──────── Data to use ────────

/-- The hart that the debugger works on is halted. -/
def selHalted (s : State) : Bool := if selChk s then s.tnd.haltC else s.tnd.halted

/-- The core of the hart that the debugger works on (R357). -/
def selCore (s : State) : Core := if selChk s then s.tnd.chk else s.tnd.main

/-- What changes a hart: both cores in lockstep, else the checker core or the main core. -/
def onHart (s : State) (chk : Bool) (f : Core → Core) : State :=
  let t := s.tnd
  if s.inLockstep then s.setTnd { t with main := f t.main, chk := f t.chk }
  else if chk then s.setTnd { t with chk := f t.chk }
  else s.setTnd { t with main := f t.main }

/-- A debugger action on the cores: both in lockstep, the selected hart in TWIN (R357, R358). -/
def onCores (s : State) (f : Core → Core) : State := onHart s (selChk s) f

/-- A hart halts: dcsr.cause says why, and the deadline holds its count while the main core is halted (R356, R358). -/
def haltHart (s : State) (chk : Bool) (cause : Nat) : State :=
  let s := onHart s chk (fun (c : Core) => c.csrPut csrDcsr 8 6 cause)
  let t := s.tnd
  if chk && !s.inLockstep then s.setTnd { t with haltC := true, haltReq := false }
  else s.setTnd { t with halted := true, haltC := t.haltC || s.inLockstep, haltReq := false, ddlLeft := t.ddlEnd - s.now }

/-- Take a halt that the debugger has asked for (R358). -/
def takeHalt (s : State) : State := haltHart s (selChk s) 3

/-- A merge that has not completed 1 ms after its merge point (R353). -/
def mergeLate (s : State) : State :=
  if s.tmode = 2 ∧ ¬ s.tnd.mlate ∧ s.tnd.mergeAt + 1000 ≤ s.now then
    deviceFault (s.setTnd { s.tnd with mlate := true }) 0x34
  else s

/-- MERGE_COMPLETE (R353 to R355): the checker re-arms, or reports a mirror or compare difference. -/
def execMergeComplete (diff : Option LockDiff) (s : State) : Out :=
  if s.tmode ≠ 2 then .next s
  else
    match diff with
    | some d => .next (lockMismatch s 0x34 (lockCode d))
    | none =>
      let s := if budgetRuns s ∧ budgetEnd s ≤ s.now then expireBudget s else s
      let s := mergeLate s
      let dur := s.now - s.tnd.splitAt
      let s := ((s.fput F.TND_STAT_mode 0).fput F.SYS_STATE_split 0).fput F.TND_EV_mdone 1
      let s := ((s.rput R.TND_SDUR (BitVec.ofNat 32 dur)).fpeak F.TND_SMAX_max dur).fincSat F.TND_SCNT_merges
      .next (if s.tnd.haltReq then takeHalt s else s)

/-- MERGE_TIMEOUT (R353). -/
def execMergeTimeout (s : State) : Out := .next (mergeLate s)

/-- LOCKSTEP_MISMATCH (R342): the checker compares in lockstep alone (R347, R350); a mirror difference exists in a
merge alone. -/
def execLockstepMismatch (cls : LockDiff) (s : State) : Out :=
  if s.mode = .reset ∨ s.tmode ≠ 0 ∨ cls = .mirror then .next s
  else .next (lockMismatch s 0x30 (lockCode cls))

/-! ### The diagnostic deadline (R356) -/

/-- The span of the deadline in force, in microticks. -/
def ddlSpan (s : State) : Nat := s.fget F.TND_DDL_ms * 1000

/-- Start the deadline's count from now; its count is held while the pair is halted. -/
def restartDdl (s : State) : State :=
  s.setTnd { s.tnd with ddlEnd := s.now + ddlSpan s, ddlLeft := ddlSpan s }

/-- Arm the deadline on entry to RUN. -/
def armDdl (s : State) : State :=
  let s := restartDdl (s.fput F.TND_STAT_ddlarm 1)
  s.setTnd { s.tnd with kickA5 := true }

/-- A write to TND_KICK (R356). -/
def kickWrite (s : State) (w : Word) : State :=
  if ¬ s.flag F.TND_STAT_ddlarm then s
  else if w.toNat % 256 = (if s.tnd.kickA5 then 0xA5 else 0x5A) then
    let s := restartDdl s
    s.setTnd { s.tnd with kickA5 := !s.tnd.kickA5 }
  else s.fput F.TND_EV_kbad 1

/-- Time left before the deadline (TND_DDLR). -/
def ddlRem (s : State) : Nat :=
  if ¬ s.flag F.TND_STAT_ddlarm then 0
  else if s.tnd.halted then s.tnd.ddlLeft
  else s.tnd.ddlEnd - s.now

/-- The deadline has run out: it is armed in RUN alone, and one that ends in the microtick of an entry to SAFE falls together with its
cause (R222). -/
def ddlOut (s : State) : Bool :=
  !s.tnd.halted && match s.mode with
    | .run => s.flag F.TND_STAT_ddlarm && decide (s.tnd.ddlEnd ≤ s.now)
    | .safe => s.safeFrom == s.now && s.tnd.ddlEnd == s.now
    | _ => false

/-- DIAGNOSTIC_DEADLINE (R356). -/
def execDiagnosticDeadline (s : State) : Out :=
  if ddlOut s then
    let s := deviceFault s 0x32
    .next (s.setTnd { s.tnd with ddlEnd := 0 })
  else .next s

/-! ### Interrupt lines (R345) -/

/-- An event register with its enable register. -/
def evLine (s : State) (ev en : Nat) : Bool := s.rget ev &&& s.rget en != 0

/-- Enabled events of a session (SES_PEND). -/
def sesPend (s : State) (i : Nat) : Bool := evLine s (R.SES_EV i) R.SES_IEN

/-- A line of R345 by its events and enables (R496). -/
def irqLine (s : State) (i : Nat) : Bool :=
  match i with
  | 0 => evLine s R.SYS_EV R.SYS_EVEN
  | 1 => evLine s R.SEAL_EV R.SEAL_EVEN
  | 2 => allChans.any (fun n => s.rget (R.CHN_FAULT n) != 0
      && (if n < 32 then (s.rget R.CHN_IENLO).getLsbD n else (s.rget R.CHN_IENHI).getLsbD (n - 32)))
  | 3 => (List.range 6).any (fun g => s.rget (R.FSG_FLT g) != 0 && (s.rget R.FSG_IEN).getLsbD g)
      || (s.flag F.FSG_MFLT_ev && s.flag F.FSG_IEN_mod)
  | 4 => s.flag F.PRS_SSTAT_lostev && s.flag F.PRS_IEN_lost
  | 5 => s.fget F.CMP_STAT_cause != 0 && s.flag F.CMP_IEN_cause
  | 6 => allSessions.any (sesPend s)
  | 7 => evLine s R.NET_EV R.NET_EVEN
  | 8 => evLine s R.MST_EV R.MST_EVEN
  | 9 => evLine s R.TND_EV R.TND_EVEN
  | 10 => evLine s R.EDC_EV R.EDC_EVEN
  | 11 => evLine s R.CSK_EV R.CSK_EVEN
  | 12 => evLine s R.OTP_EV R.OTP_EVEN
  | 13 => evLine s R.BST_EV R.BST_EVEN
  | _ => false

/-- TND_IPEND (R345). -/
def ipend (s : State) : Nat := (List.range 14).foldl (fun v i => if irqLine s i then v + 2 ^ i else v) 0

/-! ### Interrupts of the cores (R346) -/

/-- The compare value. -/
def mtcmp (s : State) : Nat := (s.rget R.TND_MTCMPH).toNat * 2 ^ 32 + (s.rget R.TND_MTCMPL).toNat

/-- Whether the machine timer interrupt is pending. -/
def timerPending (s : State) : Bool := mtcmp s ≤ s.now

/-- mip of a core that takes interrupts (R345, R346). -/
def mipWord (s : State) : Word :=
  BitVec.ofNat 32 ((if s.flag F.TND_MSIP_msip then 8 else 0) + (if timerPending s then 128 else 0)
    + (if (ipend s &&& s.fget F.TND_IEN_en) != 0 then 2048 else 0))

/-- Show the timer interrupt in mip.MTIP of the cores that take interrupts: while split only the main core does. -/
def showTimer (s : State) : State :=
  let p := timerPending s
  let t := s.tnd
  s.setTnd { t with
    main := t.main.csrBit csrMip 7 p
    chk := if s.tmode = 1 then t.chk else t.chk.csrBit csrMip 7 p }

/-- A core that runs takes the interrupt of those pending that its mstatus and mie enable: external before software before timer
(PRESUMED, log 31). -/
def Core.takeIrq (c : Core) (halted : Bool) (pend epc : Word) : Core :=
  let p := pend &&& c.csrOf csrMie
  if halted || !(c.csrOf csrMstatus).getLsbD 3 then c
  else if p.getLsbD 11 then c.trap 0x8000000B 0 epc
  else if p.getLsbD 3 then c.trap 0x80000003 0 epc
  else if p.getLsbD 7 then c.trap 0x80000007 0 epc
  else c

/-- The cores take interrupts: both in lockstep and in TWIN, while split the main core alone (R346). The address at which the program
is interrupted is the program's: a free value (log 31). -/
def takeInterrupts (s : State) (pend : Word) : State :=
  let d := s.draw
  let t := d.2.tnd
  let epc := d.1.setWidth 32
  d.2.setTnd { t with
    main := t.main.takeIrq t.halted pend epc
    chk := if s.tmode = 1 then t.chk else t.chk.takeIrq t.haltC pend epc }

/-- MACHINE_TIMER_INTERRUPT (R346): the timer interrupt becomes pending; an external or a software interrupt that waits comes before
it. -/
def execMachineTimerInterrupt (s : State) : Out :=
  if s.mode ≠ .reset ∧ timerPending s then .next (takeInterrupts (showTimer s) (mipWord s)) else .next s

/-- Some core that runs has its interrupts enabled. -/
def irqsOpen (s : State) : Bool :=
  let on (c : Core) (halted : Bool) : Bool := !halted && (c.csrOf csrMstatus).getLsbD 3
  on s.tnd.main s.tnd.halted || on s.tnd.chk s.tnd.haltC

/-- In each microtick the cores take the external and the software interrupts that wait: R346 gives these no command of their own
(DESIGN CHOICE, log 52). -/
def coreInterrupts (s : State) : State := if irqsOpen s then takeInterrupts s (mipWord s &&& 0x808) else s

/-! ### Debug (R357 to R361) -/

/-- A safety output is energised: a request is 1 in the last downlink frame of a safety-output channel (R359). -/
def energised (s : State) : Bool := allChans.any (fun n => s.chMode n == 4 && (s.chan n).lastReq)

/-- The debug module may be activated (R359). -/
def debugPermit (s : State) : Bool :=
  s.mode != .reset && !(s.otp.shadow.pol.getLsbD 0) && s.sw1 && !(energised s)

/-- Resume the main core, in lockstep both: the deadline runs on (R356). -/
def resumeCores (s : State) : State :=
  let t := s.tnd
  s.setTnd { t with halted := false, haltC := t.haltC && !s.inLockstep, haltReq := false, ddlEnd := s.now + t.ddlLeft }

/-- Resume what the debugger has selected. -/
def resumeSel (s : State) : State :=
  if selChk s then s.setTnd { s.tnd with haltC := false } else resumeCores s

/-- Every trigger and dcsr.step cleared (R360). -/
def Core.clearDebug (c : Core) : Core := ({ c with trig := Tab.empty }).csrBit csrDcsr 2 false

/-- The response of a dmi operation: op 0 done, op 2 failed (R359). -/
def dmiDone (s : State) (op : Nat) : State := s.setTnd { s.tnd with dmi := op }

/-- A dmi operation: it fails while the module may not be activated, and after a drop until dmactive is written
(R359, R360). -/
def dmiOp (s : State) (f : State → State) : Out :=
  if debugPermit s ∧ ¬ s.tnd.dropped then .next (f (dmiDone s 0)) else .next (dmiDone s 2)

/-- Deactivate the debug module: halted cores run on, and its own registers are reset (PRESUMED, log 31). -/
def endDebug (s : State) : State :=
  let s := if s.tnd.halted then resumeCores s else s
  s.setTnd { s.tnd with dmact := false, haltC := false, haltReq := false, cmderr := 0, data0 := 0 }

/-- DMACTIVE_WRITE (R357, R359): dmactive and the hart selected; an active module's cmderr is cleared where the debugger does so. -/
def execDmactiveWrite (v : DmControl) (s : State) : Out :=
  if debugPermit s then
    let s := if v.active then s else endDebug s
    .next (dmiDone (s.setTnd { s.tnd with dmact := v.active, hart := v.active && v.hart, dropped := false,
                                            cmderr := if v.clear then 0 else s.tnd.cmderr }) 0)
  else .next (dmiDone s 2)

/-- End the debug session (R360). -/
def dropDebug (s : State) : State :=
  let s := endDebug s
  let t := s.tnd
  let s := s.setTnd { t with main := t.main.clearDebug, chk := t.chk.clearDebug, dropped := true }
  let s := (s.fincSat F.TND_DBG_drops).fput F.TND_EV_drop 1
  report s 9 [5]

/-- DEBUG_PERMIT_LAPSE (R360). -/
def execDebugPermitLapse (s : State) : Out :=
  if s.tnd.dmact ∧ ¬ debugPermit s then .next (dropDebug s) else .next s

/-- DEBUG_HALT (R355, R358): held while split or merging. -/
def execDebugHalt (s : State) : Out :=
  dmiOp s (fun s =>
    if ¬ s.tnd.dmact ∨ selHalted s then s
    else if s.isSplit then s.setTnd { s.tnd with haltReq := true }
    else takeHalt s)

/-- Halted cores retire one instruction and halt again, with the step as dcsr.cause (R357, R358). -/
def stepCores (s : State) (pc : Word) : State :=
  onCores s (fun (c : Core) => { c.csrPut csrDcsr 8 6 4 with pc := pc, cyc := c.cyc + 1, ret := c.ret + 1 })

/-- DEBUG_RESUME (R358): with dcsr.step set the cores step once and halt again; where the program goes is its own, a free value. -/
def execDebugResume (s : State) : Out :=
  dmiOp s (fun s =>
    if ¬ s.tnd.dmact then s
    else if selHalted s then
      if ((selCore s).csrOf csrDcsr).getLsbD 2 then
        let d := s.draw
        stepCores d.2 (d.1.setWidth 32 &&& 0xFFFFFFFE)
      else resumeSel s
    else s.setTnd { s.tnd with haltReq := false })

/-- SINGLE_STEP (R358): the debugger's step as a whole, both cores once; `pc` is where the program goes, and dcsr.step is left as it
was (DESIGN CHOICE, log 52). -/
def execSingleStep (pc : Word) (s : State) : Out :=
  dmiOp s (fun s => if s.tnd.dmact ∧ selHalted s then stepCores s pc else s)

/-- The trigger selected by tselect, of the four (R340). -/
def Core.trigSel (c : Core) : Nat := (c.csrOf csrTselect).toNat % 4

/-- Halves of a counter. -/
def loHalf (n : BitVec 64) : Word := n.extractLsb' 0 32
def hiHalf (n : BitVec 64) : Word := n.extractLsb' 32 32

/-! ### Triggers (R340, R357)

The fields of match control are those of the debug specification; a trigger acts before the access, on its address (PRESUMED,
log 31). -/

/-- tdata1 of a trigger: type 2, match control, which no write changes; of its fields `dmode`, `action`, `chain`, `match`, `m`,
`execute`, `store` and `load` can be written, with the values that are legal. -/
def tdata1 (v : Word) : Word :=
  let w := (v &&& 0x08001FC7) ||| 0x20000000
  let w := if w.getLsbD 27 then w else w &&& 0xFFFFEFFF
  if bits w.toNat 10 7 ≤ 5 then w else w &&& 0xFFFFF87F

/-- The bits of tdata1 that let a trigger act on a load, a store and a fetch. -/
def onLoad : Nat := 0
def onStore : Nat := 1
def onFetch : Nat := 2

/-- A trigger of a core matches an access. -/
def Core.trigMatch (c : Core) (i kind : Nat) (a : Word) : Bool :=
  let d := tdata1 (c.trig.get 0 (2 * i))
  let v := c.trig.get 0 (2 * i + 1)
  let hi : Word := v >>> 16
  let lo : Word := v &&& 0xFFFF
  let napot : Word := v ^^^ (v + 1)
  d.getLsbD 6 && d.getLsbD kind &&
    match bits d.toNat 10 7 with
    | 0 => a == v
    | 1 => (a ||| napot) == (v ||| napot)
    | 2 => decide (v.toNat ≤ a.toNat)
    | 3 => decide (a.toNat < v.toNat)
    | 4 => (a &&& hi) == lo
    | _ => ((a >>> 16) &&& hi) == lo

/-- The trigger that an access of a core meets, of a chain only where all match: whether it enters debug, or is a breakpoint. -/
def Core.fires (c : Core) (kind : Nat) (a : Word) : Option Bool :=
  ((List.range 4).foldl (fun (acc : Option Bool × Bool) i =>
    let d := tdata1 (c.trig.get 0 (2 * i))
    let m := acc.2 && c.trigMatch i kind a
    if d.getLsbD 11 then (acc.1, m)
    else (if m && acc.1.isNone then some (d.getLsbD 12) else acc.1, true)) (none, true)).1

/-- The trigger that an access of a requester meets: of the core that runs it, in lockstep of the main core alone. -/
def trigOf (s : State) (req : Requester) (kind : Nat) (a : Word) : Option Bool :=
  match req with
  | .host => none
  | .debugger => none
  | .checker => if s.inLockstep || s.tnd.haltC then none else s.tnd.chk.fires kind a
  | _ => if s.tnd.halted then none else s.tnd.main.fires kind a

/-- A breakpoint's mcause. -/
def faultBreak : Word := 3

────────

» Task item:
Using the data above, print exactly the lines from the line that contains "activated (R359). -/" through the line that contains "hart := v.active", with both included.

» Written solution:
/-- The debug module may be activated (R359). -/
def debugPermit (s : State) : Bool :=
  s.mode != .reset && !(s.otp.shadow.pol.getLsbD 0) && s.sw1 && !(energised s)

/-- Resume the main core, in lockstep both: the deadline runs on (R356). -/
def resumeCores (s : State) : State :=
  let t := s.tnd
  s.setTnd { t with halted := false, haltC := t.haltC && !s.inLockstep, haltReq := false, ddlEnd := s.now + t.ddlLeft }

/-- Resume what the debugger has selected. -/
def resumeSel (s : State) : State :=
  if selChk s then s.setTnd { s.tnd with haltC := false } else resumeCores s

/-- Every trigger and dcsr.step cleared (R360). -/
def Core.clearDebug (c : Core) : Core := ({ c with trig := Tab.empty }).csrBit csrDcsr 2 false

/-- The response of a dmi operation: op 0 done, op 2 failed (R359). -/
def dmiDone (s : State) (op : Nat) : State := s.setTnd { s.tnd with dmi := op }

/-- A dmi operation: it fails while the module may not be activated, and after a drop until dmactive is written
(R359, R360). -/
def dmiOp (s : State) (f : State → State) : Out :=
  if debugPermit s ∧ ¬ s.tnd.dropped then .next (f (dmiDone s 0)) else .next (dmiDone s 2)

/-- Deactivate the debug module: halted cores run on, and its own registers are reset (PRESUMED, log 31). -/
def endDebug (s : State) : State :=
  let s := if s.tnd.halted then resumeCores s else s
  s.setTnd { s.tnd with dmact := false, haltC := false, haltReq := false, cmderr := 0, data0 := 0 }

/-- DMACTIVE_WRITE (R357, R359): dmactive and the hart selected; an active module's cmderr is cleared where the debugger does so. -/
def execDmactiveWrite (v : DmControl) (s : State) : Out :=
  if debugPermit s then
    let s := if v.active then s else endDebug s
    .next (dmiDone (s.setTnd { s.tnd with dmact := v.active, hart := v.active && v.hart, dropped := false,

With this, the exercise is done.